The boys in my family find displays of affection even harder to muster than the girls. And speaking as one of those girls, I recognise how hard it is to get close and yet when it came to say goodbye on the Sunday, and each one of us hugged the other in turn, and the boys shook hands, there was a sadness, albeit tinged with eagerness to get back to our other lives.

Margarine is made of tar

Last night my daughter listed the various quantities of sugar in different yoghurt products. She was making the point that although we might think our favourite yoghurt is good for us, it’s not. It’s riddled with sugar.

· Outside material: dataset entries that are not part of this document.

-- ==== Sys2Proof/Machine/Float.lean ====
section
/-! DEFINITION. Number formats (R53 to R60), rounding (R61 to R64) and exact sums and products: a finite value is
(-1)^neg · m · 2^e with m a natural number, computed exactly and rounded once. -/

namespace Sys2Proof

open Machine

/-- A floating format (R54): width, exponent bits, fraction bits, bias. -/
structure Fmt where
  w    : Nat
  eb   : Nat
  fb   : Nat
  bias : Nat
  deriving DecidableEq, Repr

def fp32 : Fmt := ⟨32, 8, 23, 127⟩
def bf16 : Fmt := ⟨16, 8, 7, 127⟩
def fp16 : Fmt := ⟨16, 5, 10, 15⟩
def e4m3 : Fmt := ⟨8, 4, 3, 7⟩
def e5m2 : Fmt := ⟨8, 5, 2, 15⟩

/-- The element width of a type (R53); block formats by their element. -/
def ElemType.width : ElemType → Nat
  | .int32 | .uint32 | .fp32 => 32
  | .int16 | .uint16 | .bf16 | .fp16 => 16
  | .int8 | .uint8 | .e4m3 | .e5m2 | .bx8 => 8
  | .bx4 => 4

/-- The format of a floating type, none for the others. -/
def ElemType.fmt : ElemType → Option Fmt
  | .fp32 => some Sys2Proof.fp32 | .bf16 => some Sys2Proof.bf16 | .fp16 => some Sys2Proof.fp16
  | .e4m3 => some Sys2Proof.e4m3 | .e5m2 => some Sys2Proof.e5m2 | _ => none

def ElemType.isInt (t : ElemType) : Bool := decide (t.code.toNat < 6)
def ElemType.signed : ElemType → Bool
  | .int32 | .int16 | .int8 => true | _ => false
/-- The packing factor of a 32-bit register (R83, R164). -/
def ElemType.per (t : ElemType) : Nat := 32 / t.width

/-- E4M3 has no infinities (R54). -/
def Fmt.hasInf (f : Fmt) : Bool := f != e4m3
/-- The largest finite magnitude, as bits (R54). -/
def Fmt.maxBits (f : Fmt) : Nat := if f = e4m3 then 0x7E else ((2 ^ f.eb - 2) * 2 ^ f.fb) + 2 ^ f.fb - 1
def Fmt.infBits (f : Fmt) : Nat := (2 ^ f.eb - 1) * 2 ^ f.fb
/-- The canonical NaN, with sign 0 (R54, R55). -/
def Fmt.nan (f : Fmt) : Nat := if f = e4m3 then 0x7F else f.infBits + 2 ^ (f.fb - 1)
def Fmt.signBit (f : Fmt) (neg : Bool) : Nat := if neg then 2 ^ (f.w - 1) else 0
def Fmt.emin (f : Fmt) : Int := 1 - (f.bias : Int)

/-- A value: NaN, an infinity, or an exact number. -/
inductive FVal where
  | nan
  | inf (neg : Bool)
  | fin (neg : Bool) (m : Nat) (e : Int)
  deriving DecidableEq, Repr

def FVal.isNan : FVal → Bool | .nan => true | _ => false
def FVal.neg : FVal → FVal
  | .nan => .nan | .inf n => .inf (!n) | .fin n m e => .fin (!n) m e
def FVal.isZero : FVal → Bool | .fin _ 0 _ => true | _ => false
def FVal.sign : FVal → Bool | .nan => false | .inf n => n | .fin n _ _ => n

/-- The value of a bit pattern (R54). -/
def Fmt.decode (f : Fmt) (x : Nat) : FVal :=
  let neg := decide (2 ^ (f.w - 1) ≤ x % 2 ^ f.w)
  let e := x / 2 ^ f.fb % 2 ^ f.eb
  let m := x % 2 ^ f.fb
  if e = 2 ^ f.eb - 1 ∧ f.hasInf then (if m = 0 then .inf neg else .nan)
  else if e = 2 ^ f.eb - 1 ∧ m = 2 ^ f.fb - 1 then .nan
  else if e = 0 then .fin neg m (f.emin - f.fb)
  else .fin neg (2 ^ f.fb + m) ((e : Int) - f.bias - f.fb)

/-- A subnormal input is flushed to zero of the same sign (R58). -/
def Fmt.flushIn (f : Fmt) (ftz : Bool) (v : FVal) : FVal :=
  match v with
  | .fin neg m e => if ftz && decide (0 < m) && decide (m < 2 ^ f.fb) && decide (e = f.emin - f.fb) then .fin neg 0 e else v
  | _ => v

def Fmt.read (f : Fmt) (ftz : Bool) (x : Nat) : FVal := f.flushIn ftz (f.decode x)

/-- m · 2^e for e ≥ 0, floor otherwise: comparison and alignment. -/
def scaleUp (m : Nat) (e : Int) : Nat := m * 2 ^ e.toNat

/-- Rounding m · 2^-sh to an integer, and whether it is inexact (R61, R64). -/
def roundShift (rm : RoundMode) (x : Word) (neg : Bool) (m sh : Nat) : Nat × Bool :=
  let q := m / 2 ^ sh
  let r := m % 2 ^ sh
  if r = 0 then (q, false)
  else
    let up := match rm with
      | .rne => decide (2 ^ sh < 2 * r) || (decide (2 * r = 2 ^ sh) && decide (q % 2 = 1))
      | .rtz => false
      | .rdn => neg
      | .rup => !neg
      | .sr => decide (2 ^ 16 ≤ r * 2 ^ 16 / 2 ^ sh + x.toNat / 2 ^ 16)
    (if up then q + 1 else q, true)

/-- Flag bits of TFLAGS (R40). -/
def fInvalid : Nat := 1
def fDivZero : Nat := 2
def fOverflow : Nat := 4
def fUnderflow : Nat := 8
def fInexact : Nat := 16

/-- The result of an overflow (R62). -/
def Fmt.overflow (f : Fmt) (rm : RoundMode) (satf neg : Bool) : Nat :=
  let toMax := satf || (match rm with | .rtz => true | .rdn => !neg | .rup => neg | _ => false)
  if toMax then f.signBit neg + f.maxBits
  else if f.hasInf then f.signBit neg + f.infBits else f.nan

/-- Options of a rounding: mode, SR state, FTZ, and a slot's saturate bit. -/
structure Rnd where
  rm   : RoundMode
  x    : Word
  ftz  : Bool
  satf : Bool
  deriving DecidableEq, Repr

def rne : Rnd := ⟨.rne, 0, false, false⟩

/-- The largest finite value exceeded by m · 2^e. -/
def Fmt.beyond (f : Fmt) (m : Nat) (e : Int) : Bool :=
  match f.decode f.maxBits with
  | .fin _ mm me => if me ≤ e then decide (mm < scaleUp m (e - me)) else decide (scaleUp mm (me - e) < m)
  | _ => false

/-- Round of an exact value to a format: its bits and the flags it raises (R57, R58, R61 to R64). -/
def Fmt.round (f : Fmt) (o : Rnd) : FVal → Nat × Nat
  | .nan => (f.nan, 0)
  | .inf neg => if f.hasInf then (f.signBit neg + f.infBits, 0)
      else if o.satf then (f.signBit neg + f.maxBits, fInvalid) else (f.nan, fInvalid)
  | .fin neg m e =>
    if m = 0 then (f.signBit neg, 0)
    else
      let top : Int := (Nat.log2 m : Int) + e
      let q : Int := max top f.emin - f.fb
      let (k, inex) := if q ≤ e then (scaleUp m (e - q), false) else roundShift o.rm o.x neg m (q - e).toNat
      if f.beyond k q then (f.overflow o.rm o.satf neg, fOverflow + fInexact)
      else
        let uq : Int := top - f.fb
        let tiny := decide (top < f.emin) && inex &&
          (let k' := if uq ≤ e then scaleUp m (e - uq) else (roundShift o.rm o.x neg m (uq - e).toNat).1
           decide ((Nat.log2 k' : Int) + uq < f.emin))
        let fl := (if inex then fInexact else 0) + (if tiny then fUnderflow else 0)
        if k < 2 ^ f.fb then
          if o.ftz && decide (0 < k) then (f.signBit neg, fUnderflow + fInexact) else (f.signBit neg + k, fl)
        else (f.signBit neg + (q + f.fb + f.bias).toNat * 2 ^ f.fb + (k - 2 ^ f.fb), fl)

/-! Exact arithmetic. A result carries the invalid flag that it raises. -/

/-- A product; 0 × ∞ is none. -/
def FVal.mul : FVal → FVal → Option FVal
  | .nan, _ | _, .nan => some .nan
  | .inf a, .inf b => some (.inf (a != b))
  | .inf a, .fin b m _ | .fin b m _, .inf a => if m = 0 then none else some (.inf (a != b))
  | .fin a m e, .fin b n k => some (.fin (a != b) (m * n) (e + k))

/-- A finite value as an integer at a common exponent. -/
def atExp (k : Int) : FVal → Int
  | .fin neg m e => if neg then -(scaleUp m (e - k) : Int) else (scaleUp m (e - k) : Int)
  | _ => 0

def minExp : List FVal → Int
  | [] => 0
  | [.fin _ _ e] => e
  | .fin _ _ e :: r => min e (minExp r)
  | _ :: r => minExp r

/-- The exact sum of terms, none for opposing infinities (R55); zero sums take their sign by R61. -/
def sumExact (rm : RoundMode) (xs : List FVal) : Option FVal :=
  if xs.any FVal.isNan then some .nan
  else
    let infs := xs.filter fun v => match v with | .inf _ => true | _ => false
    match infs with
    | i :: r => if r.all (· == i) then some i else none
    | [] =>
      let k := minExp xs
      let s := xs.foldl (fun acc v => acc + atExp k v) (0 : Int)
      if s = 0 then
        let neg := if xs.all fun v => v.isZero && v.sign then !xs.isEmpty
          else if xs.all fun v => v.isZero && !v.sign then false
          else rm == .rdn
        some (.fin neg 0 0)
      else some (.fin (decide (s < 0)) s.natAbs k)

/-- The sum of exact products and terms, with the invalid flag: a NaN operand takes precedence (R55). -/
def sumProducts (rm : RoundMode) (ps : List (FVal × FVal)) (ts : List FVal) : FVal × Nat :=
  if ps.any (fun p => p.1.isNan || p.2.isNan) || ts.any FVal.isNan then (.nan, 0)
  else
    let prods := ps.map fun p => p.1.mul p.2
    if prods.any Option.isNone then (.nan, fInvalid)
    else match sumExact rm (prods.filterMap id ++ ts) with
      | some v => (v, 0)
      | none => (.nan, fInvalid)

/-- Round of a value that may carry invalid: an invalid result does not also set inexact (R57). -/
def Fmt.roundI (f : Fmt) (o : Rnd) (v : FVal × Nat) : Nat × Nat :=
  let (b, fl) := f.round o v.1
  if v.2 = 0 then (b, fl) else (b, v.2)

/-! Comparison and minimum (R56, R156). -/

/-- Less-than of two values that are not NaN. -/
def FVal.lt : FVal → FVal → Bool
  | .nan, _ | _, .nan => false
  | .inf a, .inf b => a && !b
  | .inf a, .fin _ _ _ => a
  | .fin _ _ _, .inf b => !b
  | x@(.fin _ _ e), y@(.fin _ _ k) => decide (atExp (min e k) x < atExp (min e k) y)

def FVal.eq (x y : FVal) : Bool := !x.isNan && !y.isNan && !x.lt y && !y.lt x

/-- -0 orders below +0 in a minimum or maximum (R56). -/
def FVal.below (x y : FVal) : Bool := x.lt y || (x.isZero && y.isZero && x.sign && !y.sign)

/-- MIN and MAX over bit patterns of one format (R56). -/
def Fmt.minMax (f : Fmt) (max_ : Bool) (ftz : Bool) (a b : Nat) : Nat :=
  let x := f.read ftz a
  let y := f.read ftz b
  let out := fun (v : FVal) => (f.round rne v).1
  if x.isNan then (if y.isNan then f.nan else out y)
  else if y.isNan then out x
  else if (if max_ then x.below y else y.below x) then out y else out x

/-! Integers (R60). -/

/-- The value of an integer element. -/
def ElemType.int (t : ElemType) (x : Nat) : Int :=
  let x := x % 2 ^ t.width
  if t.signed && decide (2 ^ (t.width - 1) ≤ x) then (x : Int) - (2 ^ t.width : Nat) else x

def ElemType.intMin (t : ElemType) : Int := if t.signed then -((2 ^ (t.width - 1) : Nat) : Int) else 0
def ElemType.intMax (t : ElemType) : Int :=
  if t.signed then ((2 ^ (t.width - 1) : Nat) : Int) - 1 else ((2 ^ t.width : Nat) : Int) - 1

/-- The bit pattern of an integer modulo 2^w. -/
def wrapTo (w : Nat) (x : Int) : Nat := (x % ((2 ^ w : Nat) : Int)).toNat

/-- Sat (R60). -/
def ElemType.satInt (t : ElemType) (x : Int) : Int := max t.intMin (min t.intMax x)

/-- An integer result: wrapped, or saturated. -/
def ElemType.fit (t : ElemType) (sat : Bool) (x : Int) : Nat := wrapTo t.width (if sat then t.satInt x else x)

/-- An exact number as a value. -/
def ofInt (x : Int) : FVal := .fin (decide (x < 0)) x.natAbs 0

/-- Float to integer: rounded, then saturated; NaN gives 0 (R60, R163). -/
def ElemType.ofFloat (t : ElemType) (o : Rnd) : FVal → Nat × Nat
  | .nan => (0, fInvalid)
  | .inf neg => (wrapTo t.width (if neg then t.intMin else t.intMax), fInvalid)
  | .fin neg m e =>
    let (k, inex) := if 0 ≤ e then (scaleUp m e, false) else roundShift o.rm o.x neg m (-e).toNat
    let v : Int := if neg then -(k : Int) else k
    if v < t.intMin then (wrapTo t.width t.intMin, fInvalid)
    else if t.intMax < v then (wrapTo t.width t.intMax, fInvalid)
    else (wrapTo t.width v, if inex then fInexact else 0)

/-- An element of any type 0 to 10 as a value. -/
def ElemType.value (t : ElemType) (ftz : Bool) (x : Nat) : FVal :=
  match t.fmt with
  | some f => f.read ftz x
  | none => ofInt (t.int x)

/-- Conversion of an element to a target type (R163): its bits and flags. -/
def convert (src dst : ElemType) (o : Rnd) (x : Nat) : Nat × Nat :=
  match dst.fmt with
  | some f => f.round o (src.value o.ftz x)
  | none =>
    match src.fmt with
    | some f => dst.ofFloat o (f.read o.ftz x)
    | none => (wrapTo dst.width (dst.satInt (src.int x)), 0)

/-! Packed elements (R53). -/

/-- Element e of a register, of width w. -/
def elem (w : Nat) (x : Word) (e : Nat) : Nat := x.toNat / 2 ^ (w * e) % 2 ^ w

/-- A register from its elements. -/
def pack (w : Nat) (xs : List Nat) : Word :=
  BitVec.ofNat 32 ((xs.foldr (fun x acc => x % 2 ^ w + 2 ^ w * acc) 0))

/-! Stochastic rounding (R63). -/

/-- The state of a lane after seeding. -/
def srSeed (seed : Word) (l : Nat) : Word :=
  let x := seed ^^^ (0x9E3779B9 * BitVec.ofNat 32 (l + 1))
  if x = 0 then 1 else x

/-- One step of a lane's generator. -/
def srStep (x : Word) : Word :=
  let x := x ^^^ (x <<< 13)
  let x := x ^^^ (x >>> 17)
  x ^^^ (x <<< 5)

end Sys2Proof
end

Over the years we’ve heard these things, the perils of sugar and of salt, of fat in butter, so we’re better off on margarine only to discover margarine is made of tar or some other bizarre non edible product, made edible by extraordinary feats of science.

When I was young we welcomed the arrival of margarine not for its low fat properties but because it was cheaper than butter.

When my adolescent sister and I wandered through the aisles of the IGA supermarket off the highway in Mentone we took delight in choosing the cheapest of everything.

No name brands had not yet arrived on the scene but there were alternatives to almost everything.

Alternatives to the expensive and wonderful double decker biscuits that came from the Arnott’s factories. Alternatives to smooth Cadbury’s chocolate. Alternatives to Macleans tooth paste. And though we took pleasure in choosing these brands I also felt a mark of poverty at the check out as the girl ran through our items. And I did not enjoy it.

Still it was the only way to guarantee there’d be enough money left over from the twenty or so dollars our mother gave us once each week for the weekly family shopping.

She had no time to shop herself. She worked every day at the old people’s home down the road and in those days supermarkets closed like other shops at 5.30 pm and only milk bars stayed open for limited times after hours.

And milk bars then, as they are today, were more expensive for all items other than milk.

My sister and I needed to have a few extra dollars left over from our twenty dollars to be able to add a block of cheap compound chocolate to our collection and then with our school bags overloaded with necessities, including Fairy brand margarine, we began the half hour trek home through the back streets of Cheltenham and shared out the entire block of chocolate.

By the time we reached home we were sick from our fill of it. No longer did I hanker for a pile of sandwiches to eat from my seat in front of the television as we watched Kimba the White Lion; whatever Disney cartoons might be showing in the afternoons or family sitcoms early evening, alongside the American cowboy shows of Daniel Boone or Robin Hood and his merry men from England.

On nights we did not shop, I ate three or four rounds of jam filled bread. And when dinnertime came round I was unwilling to eat whatever food my mother served up.

There were times when she tried to make out that the rabbit she had cooked in some sort of casserole was actually chicken. She never fooled me. Or that the potatoes she’d left boiling in the pan too long before the water dried up and the bottom of the pan and potatoes resting there were black; that these potatoes once drained and the black sections omitted when mashed together with margarine and milk were still not burned.

A taste I can still conjure up. The taste of charcoal, without its texture. Not one to cherish.

I preferred my rounds of sandwiches or chocolate blocks to the daily fare my mother cooked unwillingly at the stove every night of my childhood.

I do not blame her now, although then I resented these things.

Now I recognise what a tedious job it is to come up with something fresh and tasty every night, especially when you’re heart is not in the cooking. Especially when money is so tight you have no options in terms of nourishment.

My mother went for the salt, sugar and carbohydrate to keep us full, with a few vegetables, eggs and meat for good measure. She’d lived through a war and was not one bit squeamish about sugar or salt, once so had to come by, and necessary in almost everything she cooked to enhance the taste.